╭─ DATA FOR ANALYSIS

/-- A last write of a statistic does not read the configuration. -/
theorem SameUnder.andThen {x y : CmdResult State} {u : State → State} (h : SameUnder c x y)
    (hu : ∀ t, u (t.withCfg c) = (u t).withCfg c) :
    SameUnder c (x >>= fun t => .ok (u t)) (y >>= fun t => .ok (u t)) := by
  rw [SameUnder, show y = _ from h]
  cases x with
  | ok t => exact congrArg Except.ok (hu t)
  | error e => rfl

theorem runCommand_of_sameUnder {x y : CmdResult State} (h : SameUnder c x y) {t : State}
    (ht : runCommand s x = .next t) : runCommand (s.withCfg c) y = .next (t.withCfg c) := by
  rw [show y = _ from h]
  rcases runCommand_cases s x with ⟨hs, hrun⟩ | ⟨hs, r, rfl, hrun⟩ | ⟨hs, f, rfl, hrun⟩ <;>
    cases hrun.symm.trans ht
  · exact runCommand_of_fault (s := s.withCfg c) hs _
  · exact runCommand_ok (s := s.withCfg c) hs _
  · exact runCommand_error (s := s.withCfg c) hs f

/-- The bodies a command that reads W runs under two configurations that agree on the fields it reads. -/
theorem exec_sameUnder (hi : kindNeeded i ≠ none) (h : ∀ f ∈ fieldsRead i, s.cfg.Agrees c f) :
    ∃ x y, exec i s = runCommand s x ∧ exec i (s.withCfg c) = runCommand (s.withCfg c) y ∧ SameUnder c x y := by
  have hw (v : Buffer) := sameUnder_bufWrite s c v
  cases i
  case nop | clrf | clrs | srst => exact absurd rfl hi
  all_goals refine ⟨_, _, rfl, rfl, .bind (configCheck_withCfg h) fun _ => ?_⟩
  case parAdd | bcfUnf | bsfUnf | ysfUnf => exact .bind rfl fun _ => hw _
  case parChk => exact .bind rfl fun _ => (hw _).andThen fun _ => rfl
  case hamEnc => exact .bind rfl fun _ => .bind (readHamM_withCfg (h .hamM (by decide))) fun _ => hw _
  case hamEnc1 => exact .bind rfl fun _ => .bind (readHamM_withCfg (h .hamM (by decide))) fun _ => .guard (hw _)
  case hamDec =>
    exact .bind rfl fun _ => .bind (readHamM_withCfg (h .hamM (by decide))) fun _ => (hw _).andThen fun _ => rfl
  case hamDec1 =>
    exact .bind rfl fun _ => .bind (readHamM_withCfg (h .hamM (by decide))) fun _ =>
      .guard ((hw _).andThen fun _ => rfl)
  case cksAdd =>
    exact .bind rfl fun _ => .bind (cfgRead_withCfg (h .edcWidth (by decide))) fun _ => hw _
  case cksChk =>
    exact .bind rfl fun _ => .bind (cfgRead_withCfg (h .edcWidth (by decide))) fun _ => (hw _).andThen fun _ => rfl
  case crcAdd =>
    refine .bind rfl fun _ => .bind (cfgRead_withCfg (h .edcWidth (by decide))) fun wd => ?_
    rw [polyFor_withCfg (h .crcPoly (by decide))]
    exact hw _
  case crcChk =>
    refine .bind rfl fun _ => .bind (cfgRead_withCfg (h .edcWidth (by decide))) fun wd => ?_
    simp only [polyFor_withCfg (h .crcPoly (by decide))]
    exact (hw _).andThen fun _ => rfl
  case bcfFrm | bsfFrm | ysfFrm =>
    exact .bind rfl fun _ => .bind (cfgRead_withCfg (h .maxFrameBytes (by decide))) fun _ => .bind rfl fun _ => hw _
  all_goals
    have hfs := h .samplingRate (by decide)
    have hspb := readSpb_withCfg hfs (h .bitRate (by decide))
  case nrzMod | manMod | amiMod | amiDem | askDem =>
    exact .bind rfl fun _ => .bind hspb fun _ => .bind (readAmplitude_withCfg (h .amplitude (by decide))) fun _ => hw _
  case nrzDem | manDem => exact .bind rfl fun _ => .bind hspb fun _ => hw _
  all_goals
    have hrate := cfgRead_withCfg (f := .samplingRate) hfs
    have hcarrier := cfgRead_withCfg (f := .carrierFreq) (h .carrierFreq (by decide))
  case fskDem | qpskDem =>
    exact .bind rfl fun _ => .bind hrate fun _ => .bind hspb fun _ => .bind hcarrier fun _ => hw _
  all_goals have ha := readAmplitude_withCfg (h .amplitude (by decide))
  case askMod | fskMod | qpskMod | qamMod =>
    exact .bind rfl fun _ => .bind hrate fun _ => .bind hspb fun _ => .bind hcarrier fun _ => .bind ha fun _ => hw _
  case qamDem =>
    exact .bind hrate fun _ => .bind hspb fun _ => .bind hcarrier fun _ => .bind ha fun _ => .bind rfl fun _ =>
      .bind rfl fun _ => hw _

╰─

ABOUT THIS TASK:
All that is wanted is the stretch of lines above from the one containing "rw [polyFor_withCfg (h" through the one containing "case qamDem =>", duplicated exactly.

YOUR RESPONSE:
    rw [polyFor_withCfg (h .crcPoly (by decide))]
    exact hw _
  case crcChk =>
    refine .bind rfl fun _ => .bind (cfgRead_withCfg (h .edcWidth (by decide))) fun wd => ?_
    simp only [polyFor_withCfg (h .crcPoly (by decide))]
    exact (hw _).andThen fun _ => rfl
  case bcfFrm | bsfFrm | ysfFrm =>
    exact .bind rfl fun _ => .bind (cfgRead_withCfg (h .maxFrameBytes (by decide))) fun _ => .bind rfl fun _ => hw _
  all_goals
    have hfs := h .samplingRate (by decide)
    have hspb := readSpb_withCfg hfs (h .bitRate (by decide))
  case nrzMod | manMod | amiMod | amiDem | askDem =>
    exact .bind rfl fun _ => .bind hspb fun _ => .bind (readAmplitude_withCfg (h .amplitude (by decide))) fun _ => hw _
  case nrzDem | manDem => exact .bind rfl fun _ => .bind hspb fun _ => hw _
  all_goals
    have hrate := cfgRead_withCfg (f := .samplingRate) hfs
    have hcarrier := cfgRead_withCfg (f := .carrierFreq) (h .carrierFreq (by decide))
  case fskDem | qpskDem =>
    exact .bind rfl fun _ => .bind hrate fun _ => .bind hspb fun _ => .bind hcarrier fun _ => hw _
  all_goals have ha := readAmplitude_withCfg (h .amplitude (by decide))
  case askMod | fskMod | qpskMod | qamMod =>
    exact .bind rfl fun _ => .bind hrate fun _ => .bind hspb fun _ => .bind hcarrier fun _ => .bind ha fun _ => hw _
  case qamDem =>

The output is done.